I want to walk away too

But I want you to say you are sorry

-"Say You're Sorry" by Sara Bareilles


Secepat kilat, Seishiro mengisap rokoknya dalam-dalam, sebelum membuangnya ke sembarang arah, sama cepat.

Sementara di hadapannya, Subaru mengerjapkan matanya.

Anak lelaki itu mundur selangkah, diintimidasi sentakan cepat tangan Seishiro saat ia membuang rokoknya. Salah satu ujung matanya berkedut, kedua tangannya terkepal.

Tanpa sadar ia menarik napasnya dalam-dalam.

"Aku gak mau tahu! Ini bukan salahku! Kamu yang janji mau jemput aku dari sekolah, kenapa jadi aku yang salah?!" pekik Subaru, mengacuhkan beberapa pasang mata yang mulai memandangi mereka berdua.

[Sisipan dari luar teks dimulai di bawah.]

/-- A member taken: planned at once, or once its group is complete (R66). -/
def State.takeMember (s : State) (m : Member) : State × Nat :=
  if m.gid = 0 then s.submit [m] m.stile
  else
    let grp := s.hamp.waiting.filter (·.gid == m.gid)
    if grp.length + 1 = m.gsize then
      let s := { s with hamp := { s.hamp with waiting := s.hamp.waiting.filter (·.gid != m.gid) } }
      s.submit (grp ++ [m]) m.stile
    else
      let p := s.provisional m
      ({ s with hamp := { s.hamp with waiting := s.hamp.waiting ++ [m] } }, p)

/-- Whether a member contradicts the members of its group already taken, or its group is already
complete and pending (R66) (DEDUCED, assumption 52). -/
def State.groupClash (s : State) (gid gsize stile : Nat) : Bool :=
  gid != 0 && s.hamp.waiting.any fun m => m.gid == gid && (m.gsize != gsize || m.stile != stile)

/-- The next HID of a Hamper the firmware makes (R453) (DESIGN CHOICE, assumption 12). -/
def State.freshHid (s : State) : Nat :=
  ((List.range 65).map fun i => 0xF000 + (s.hamp.nextHid - 0xF000 + i) % 0x1000).find? (fun h => !s.hidInUse h)
    |>.getD s.hamp.nextHid

/-- A basic command submitted as one Hamper (R453): checked as a whole with the codes given (R64), counted (R65),
and answered SCHEDULED with its planned Stile. -/
def State.asHamper (s : State) (c : Cmd) (code : Nat) (es : List Entry) (stile : Nat)
    (handle : Nat := 0) (extra : List Word := []) (codes : List Nat := []) : State × Rep :=
  let codes := s.hamperCodes c.sender .basic es ++ codes
  let full := decide (64 ≤ s.hamperCount)
  match worst (codes ++ if full then [rcNoSpace] else []) with
  | some rc => ((s.when (worst codes).isSome fun s => s.raise 203).when (rc == rcNoSpace && full) fun s => s.raise 205, .rc rc)
  | none =>
    let hid := s.freshHid
    let m : Member :=
      { hid := hid, gid := 0, gsize := 1, stile := stile, entries := es, sender := c.sender
        tok := some (s.tokOf c code), internal := true, handle := handle }
    let s := { s with hamp := { s.hamp with nextHid := 0xF000 + (hid + 1 - 0xF000) % 0x1000 } }
    let r := s.submit [m] stile
    (r.1, .reply rcScheduled 0 (extra ++ mtiWords r.2))

end Sys2Proof.Machine
end

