-- ==== Sys2Proof/Machine/Disp.lean ====
section
/-! DEFINITION. The dispatcher (R183–R205): the template written from placement, release, starting,
completion, joins, misses with their hold fills, the deadline and the barrier. -/

namespace Sys2Proof.Machine

/-- The state with the dispatcher rewritten. -/
def State.modDisp (s : State) (f : DispSt → DispSt) : State := { s with disp := f s.disp }

/-! ### Descriptors (R183) -/

/-- Word `w` of descriptor `h`. -/
def State.descWord (s : State) (h w : Nat) : Word := kgetD s.disp.desc (16 * h + w) 0

/-- A descriptor as copied at release (R185). -/
def State.descOf (s : State) (h : Nat) : List Word := (List.range 16).map (s.descWord h)

/-- Fields of a copied descriptor. -/
def dKind (d : List Word) : Nat := bits (d.getD 0 0) 29 28
def dPrio (d : List Word) : Nat := bits (d.getD 0 0) 26 24
def dMissProp (d : List Word) : Bool := bit (d.getD 0 0) 27
def dOneshot (d : List Word) : Bool := bit (d.getD 0 0) 30
def dPred (d : List Word) : Nat := bits (d.getD 1 0) 25 16
def dBlock (d : List Word) : Nat := bits (d.getD 0 0) 3 0

/-- The valid successors (R183). -/
def dSuccs (d : List Word) : List Nat :=
  [2, 3, 4].flatMap fun w =>
    (if bit (d.getD w 0) 15 then [bits (d.getD w 0) 9 0] else [])
    ++ (if bit (d.getD w 0) 31 then [bits (d.getD w 0) 25 16] else [])

/-- Whether a core may run an item: bits of CMASK and KMASK, both applied as full when they name no
core (R184). -/
def dAdmits (d : List Word) (k : Nat) : Bool :=
  let c := bits (d.getD 1 0) 5 0
  let m := bits (d.getD 1 0) 15 8
  if c = 0 ∨ m = 0 then true else c / 2 ^ (k / 8) % 2 == 1 && m / 2 ^ (k % 8) % 2 == 1

/-- The taps of the hold ranges that are valid (R184, R199). -/
def dHolds (d : List Word) : List Nat :=
  if dKind d ≠ 0 then []
  else
    let rng (w : Word) : List Nat := (List.range (bits w 25 16)).map (bits w 12 0 + ·)
    (rng (d.getD 12 0) ++ rng (d.getD 13 0)).filter (fun t => srcValid 0 t && t != 8191)

/-! ### The firmware's template (R134, R188, R189) -/

/-- The successors of one role as at most six handles, wider fan-outs through joins (R185): the joins
made, each with its handle and its six successors, and what is left. -/
def fanOut : Nat → List Nat → Nat → List (Nat × List Nat) × List Nat × Nat
  | 0, ss, next => ([], ss, next)
  | fuel + 1, ss, next =>
    if ss.length ≤ 6 then ([], ss, next)
    else
      let keep := ss.take (ss.length - 6)
      let r := fanOut fuel (keep ++ [next]) (next + 1)
      ((next, ss.drop (ss.length - 6)) :: r.1, r.2.1, r.2.2)

/-- The hold ranges of a role as words 12 and 13 (R199). -/
def holdWords (r : Role) : Nat × Nat :=
  let h (base n : Nat) := base + n * 2 ^ 16
  match r with
  | .players g => (h (1568 + 8 * g) 8, 0)
  | .gens g => (h (1536 + 8 * g) 8, 0)
  | .strips g _ _ => (h (2048 + 8 * g) 8, h (3072 + 8 * g) 8)
  | .buses g _ _ => (h (4096 + 8 * g) 8, 0)
  | .outs g _ _ => (h (4864 + 8 * g) 8, 0)
  | _ => (0, 0)

/-- The KIND of a role (R183). -/
def roleKind : Role → Nat
  | .sendBlock _ => 1
  | .matBlock _ => 2
  | .sourceJoin => 3
  | .busJoin => 3
  | .fan => 3
  | _ => 0

/-- The insert point of an OEM instance, and the instance whose buffer the inserts of its point share (R233). -/
def State.insertPoint (s : State) (o : Nat) : Nat := ((kget s.mods.oemPlaced o).map (·.point)).getD 0
def State.insertHead (s : State) (o : Nat) : Nat :=
  match kget s.mods.oemPlaced o with
  | some p => ((s.mods.oemPlaced.find? fun x => x.2.point == p.point && x.2.group == p.group).map (·.1)).getD o
  | none => o

/-- The cluster whose bank holds the block of an instance: the lowest its affinity admits, for a standard module
a free one; and the address of its buffer (0), parameter block (1), state (2) or record (3) there, on a
multiple of 64 bytes, which no rule gives (R231, R233; DEDUCED, assumption 59). -/
def State.clusterOf (s : State) (inst : Nat) : Nat :=
  match kget s.mods.oemPlaced inst with
  | some p => ((List.range 6).find? fun c => p.cmask / 2 ^ c % 2 == 1).getD 0
  | none => Config.blockPlace inst 4 % 6
def State.bankPlace (s : State) (inst k : Nat) : Nat :=
  0x7000000 + s.clusterOf inst * 0x1000000 + Config.blockPlace inst k % 0x20000 * 64

/-- The cores a role's item is admitted to: clusters, and cores of a cluster. -/
def State.affinity (s : State) (r : Role) : Nat × Nat :=
  match r with
  | .fir o => (2 ^ (o % 48 / 8), 2 ^ (o % 8))
  | .oem i => ((kget s.mods.oemPlaced i).map fun p => (p.cmask % 64, p.kmask % 256)).getD (0x3F, 0xFF)
  | _ => (0x3F, 0xFF)

/-- Whether every core a role's item is admitted to is isolated: its replacement, which any core runs, ramps to zero (R413) (DEDUCED, assumption 108). -/
def State.onlyIsolated (s : State) (r : Role) : Bool :=
  let m := s.affinity r
  !((List.range 48).any fun k => m.1 / 2 ^ (k / 8) % 2 == 1 && m.2 / 2 ^ (k % 8) % 2 == 1 && !(kgetD s.cores k {}).removed)

/-- The taps that the ramp of such a role's replacement falls on: those of the strips its audio is part of (R224, R233,
R413) (DEDUCED, assumption 108). -/
def State.fadedTaps (s : State) (r : Role) : List Nat :=
  let rng (h : Nat) : List Nat := (List.range (h / 2 ^ 16)).map (h % 2 ^ 16 + ·)
  match r with
  | .fir o => [4864 + o]
  | .oem i => match (kget s.mods.oemPlaced i).filter fun p => p.point != 0 with
    | some p =>
      let h := holdWords (if p.group < 128 then .strips p.group 0 true else if p.group < 192 then .buses (p.group - 128) 0 true
        else .outs (p.group - 192) 0 true)
      rng h.1 ++ rng h.2
    | none => []
  | _ => let h := holdWords r; rng h.1 ++ rng h.2

/-- One descriptor of the template: entry, priority and the arguments of a standard item come from the module
image and are free values; those of an insert are its buffer, block, state and record (R233) (DESIGN CHOICE, assumption 22). -/
def State.descFor (s : State) (h : Nat) (r : Role) (pred : Nat) (succs : List Nat) : List (Nat × Word) :=
  let kind := roleKind r
  let entry := match r with
    | .sendBlock q => q
    | .matBlock q => q
    | .oem i =>
      (((kget s.mods.oemPlaced i).bind fun p => kget s.mods.oem p.mod).map (·.entry)).getD 0 % 2 ^ 17
    | _ => if kind = 0 then Config.undefNat (s.free + h) % 2 ^ 14 * 8 else 0
  let missProp := match r with
    | .oem i =>
      match kget s.mods.oemPlaced i with
      | some p => p.point != 0 || ((kget s.mods.oem p.mod).map (·.readsPred)).getD false
      | none => false
    | _ => false
  let prio := if kind = 0 then Config.undefNat (s.free + 1024 + h) % 8 else 0
  let mask := if s.onlyIsolated r then (0x3F, 0xFF) else s.affinity r
  let succ (i : Nat) : Nat := match succs[i]? with | some x => x + 2 ^ 15 | none => 0
  let w (i : Nat) (v : Nat) : Nat × Word := (16 * h + i, word v)
  let hw := holdWords r
  [w 0 (entry + prio * 2 ^ 24 + flag missProp * 2 ^ 27 + kind * 2 ^ 28),
   w 1 (mask.1 + mask.2 * 2 ^ 8 + pred % 1024 * 2 ^ 16),
   w 2 (succ 0 + succ 1 * 2 ^ 16), w 3 (succ 2 + succ 3 * 2 ^ 16), w 4 (succ 4 + succ 5 * 2 ^ 16)]
  ++ ([5, 6, 7, 8].map fun i => (16 * h + i, match r with
      | .oem o => if i = 5 && (s.insertPoint o == 0) then Config.undefWord (s.free + 4 * h + i)
        else word (0x10000000 + s.bankPlace (if i = 5 then s.insertHead o else o) (i - 5))
      | _ => if kind = 0 then Config.undefWord (s.free + 4 * h + i) else 0))
  ++ [w 9 0, w 10 0, w 11 0, w 12 hw.1, w 13 hw.2]

/-- The template written into the shadow: descriptors, roles and mask, taking effect at the next swap
(R187, R188); MARGIN is set (R205); the free counter moves past the values used. -/
def buildTemplate (s : State) : State :=
  let ns := s.nodes
  let es := s.edges
  let idx (r : Role) : Nat := ns.idxOf r
  let fans := ns.zipIdx.foldl (fun acc p =>
      let ss := (es.filter fun e => e.1 == p.1).map fun e => idx e.2
      let r := fanOut 1024 ss acc.2
      (acc.1 ++ [(p.2, p.1, r.2.1)] ++ r.1.map fun j => (j.1, Role.fan, j.2), r.2.2))
    (([] : List (Nat × Role × List Nat)), ns.length)
  let all := fans.1
  let preds (h : Nat) : Nat := (all.map fun a => (a.2.2.filter (· == h)).length).sum
  let descs := all.flatMap fun a => s.descFor a.1 a.2.1 (preds a.1) a.2.2
  let s := s.modDisp fun d => { d with
    nextDesc := descs.foldl (fun m p => kset m p.1 p.2) []
    nextRoles := all.foldl (fun m a => kset m a.1 a.2.1) [] }
  let s := s.each (List.range 32) fun w s =>
    s.setReg (R.DISP_TNEXT w)
      (word (all.foldl (fun acc a => if a.1 / 32 = w then acc + 2 ^ (a.1 % 32) else acc) 0))
  let s := s.put F.DISP_MARGIN_MARGIN (clampNat 5 1000 (s.marginFor (s.on F.TND_CTL_EN)))
  { s.put F.DISP_STAT_TSWPEND 1 with free := s.free + 4096 }

/-! ### Release (R186, R187, R193–R195) -/

/-- Whether two roles run the same module instances. -/
def sameInstances : Role → Role → Bool
  | .strips g _ _, .strips h _ _ => g == h
  | .buses g _ _, .buses h _ _ => g == h
  | .outs g _ _, .outs h _ _ => g == h
  | .fir o, .outs h _ _ => o / 8 == h
  | .outs h _ _, .fir o => o / 8 == h
  | a, b => a == b

/-- A new descriptor takes over the STOFF and STRND prepared for the instances it runs (R192). -/
def State.keepStile (s : State) (desc : KMap Word) : KMap Word :=
  s.disp.nextRoles.foldl (fun m x =>
    match s.disp.roles.find? fun y => sameInstances x.2 y.2 with
    | some y => ksetD (ksetD m (16 * x.1 + 9) (s.descWord y.1 9) 0) (16 * x.1 + 10) (s.descWord y.1 10) 0
    | none => m) desc
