/-- The restore hold of a selector wholly on a good backup (R26, R27): it begins with the first Stile at which the
primary is good, starts again after a loss, and where REVERT is 1 ends in the revert (DESIGN CHOICE, assumption 91). -/
def selRestore (j n : Nat) (s : State) : State :=
  if s.pLost j then selUnhold j s
  else
    let v := s.sel j
    let begun := v.holdFrom.getD n
    if begun + s.selHold j ≤ n ∧ s.on (F.PATCH_FOCTL_REVERT j) = true then
      selReport j 3 (selStart j false n (s.selFade j) (0, 1) s)
    else (s.setSel j { v with holdFrom := some begun }).put (F.PATCH_FOSTAT_HOLDING j) (flag (decide (n < begun + s.selHold j)))

/-- The decision of one selector in AUTO at a round-start Stile whose sample number is `n` (R26–R29). A strip on a
backup that selects 8191 is on a good one, whatever the primary (DESIGN CHOICE, assumption 91). -/
def selDecide (j n : Nat) (s : State) : State :=
  let pl := s.pLost j
  let bl := s.bLost j
  let ab := s.bAbsent j
  let s := (s.put (F.PATCH_FOSTAT_PLOST j) (flag pl)).put (F.PATCH_FOSTAT_BLOST j) (flag bl)
  if s.get (F.PATCH_FOCTL_MODE j) ≠ 0 then s
  else
    let sel := s.get (F.PATCH_FOSTAT_SEL j)
    let toB := sel == 1 || sel == 3
    let curLost := if toB then bl else pl
    let otherOk := if toB then !pl else !bl && !ab
    if sel ≥ 2 then
      -- a fade is running: R29
      if curLost && otherOk then
        match (s.sel j).fade with
        | some (f, num, den) => selReport j 5 (selReverse j (!toB) n f num den (s.put (F.PATCH_FOSTAT_HELD j) 0))
        | none => s
      else if curLost then selHeld j s
      else s.put (F.PATCH_FOSTAT_HELD j) 0
    else if curLost then
      if otherOk then
        selReport j (if toB then 2 else 1) ((selStart j (!toB) n (s.selFade j) (0, 1) s).put (F.PATCH_FOSTAT_HELD j) 0)
      else selHeld j (selUnhold j s)
    else
      let s := s.put (F.PATCH_FOSTAT_HELD j) 0
      if sel = 1 then selRestore j n s else s

/-- A MODE that takes effect at a sample number: a forced mode starts its fade, and in it no restore hold runs
(R30) (DESIGN CHOICE, assumption 91). -/
def selMode (j mode n : Nat) (s : State) : State :=
  let s := s.put (F.PATCH_FOCTL_MODE j) mode
  let sel := s.get (F.PATCH_FOSTAT_SEL j)
  let toB := sel == 1 || sel == 3
  if (mode = 1 ∧ toB = true) ∨ (mode = 2 ∧ toB = false) then
    (selStart j (mode == 2) n (s.selFade j) (0, 1) s).put (F.PATCH_FOSTAT_HELD j) 0
  else if mode ≠ 0 then (selUnhold j s).put (F.PATCH_FOSTAT_HELD j) 0
  else s

/-- A FOCTL value committed at a sample number: HOLD, FADE and REVERT at once; a MODE that would start
a fade into a running one waits for its end, and answers that it was deferred (R30). -/
def selCommit (j : Nat) (v : Word) (n : Nat) (s : State) : State × Bool :=
  let s := (s.put (F.PATCH_FOCTL_HOLD j) (min 6000 (bits v 31 16))).put (F.PATCH_FOCTL_FADE j) (clampNat 1 200 (bits v 15 8))
  let s := s.put (F.PATCH_FOCTL_REVERT j) (bits v 2 2)
  let mode := if bits v 1 0 = 3 then 0 else bits v 1 0
  let sel := s.get (F.PATCH_FOSTAT_SEL j)
  let toB := sel == 1 || sel == 3
  let starts := (mode == 1 && toB) || (mode == 2 && !toB)
  if decide (2 ≤ sel) && starts then (s.setSel j { s.sel j with deferMode := some mode }, true)
  else (selMode j mode n (s.setSel j { s.sel j with deferMode := none }), false)

/-- A selector fade that has run its length ended: wholly on the new multiplexer; a deferred MODE then
takes effect (R28, R30). -/
def selFadeEnd (j : Nat) (s : State) : State :=
  let v := s.sel j
  match v.fade with
  | some (f, _) =>
    if f.over s.now then
      let s := s.setSel j { v with fade := none, deferMode := none, past := s.selRuns j }
      let s := s.put (F.PATCH_FOSTAT_SEL j) (if s.get (F.PATCH_FOSTAT_SEL j) = 3 then 1 else 0)
      match v.deferMode with
      | some m => selMode j m (f.start + f.dur) s
      | none => s
    else s
  | none => s

/-- The end of a restore hold: with REVERT = 1 the revert, at the round-start Stile at or after it (R27). A chip that
follows takes the active's decision (R25). -/
def selHoldEnd (j : Nat) (s : State) : State :=
  let n := s.sampleAt (s.roundAt s.mti)
  match (s.sel j).holdFrom with
  | some f =>
    if !s.follows ∧ f + s.selHold j ≤ n ∧ s.get (F.PATCH_FOCTL_MODE j) = 0 ∧ s.get (F.PATCH_FOSTAT_SEL j) = 1
        ∧ s.pLost j = false then
      if s.on (F.PATCH_FOCTL_REVERT j) then selReport j 3 (selStart j false n (s.selFade j) (0, 1) s)
      else s.put (F.PATCH_FOSTAT_HOLDING j) 0
    else s
  | none => s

Seishiro menutup matanya, sedikit menengadah sambil memijat pelipisnya.

Rahangnya mengeras, bibirnya terkatup rapat. Ia kesal bukan main.

"Saya-"

"Kamu sibuk?! Terserah! Kamu yang buat janji! Bukan aku! Harusnya kamu tepat-"

"Ya, tapi-"

"Gak ada tapi! Kamu yang salah-"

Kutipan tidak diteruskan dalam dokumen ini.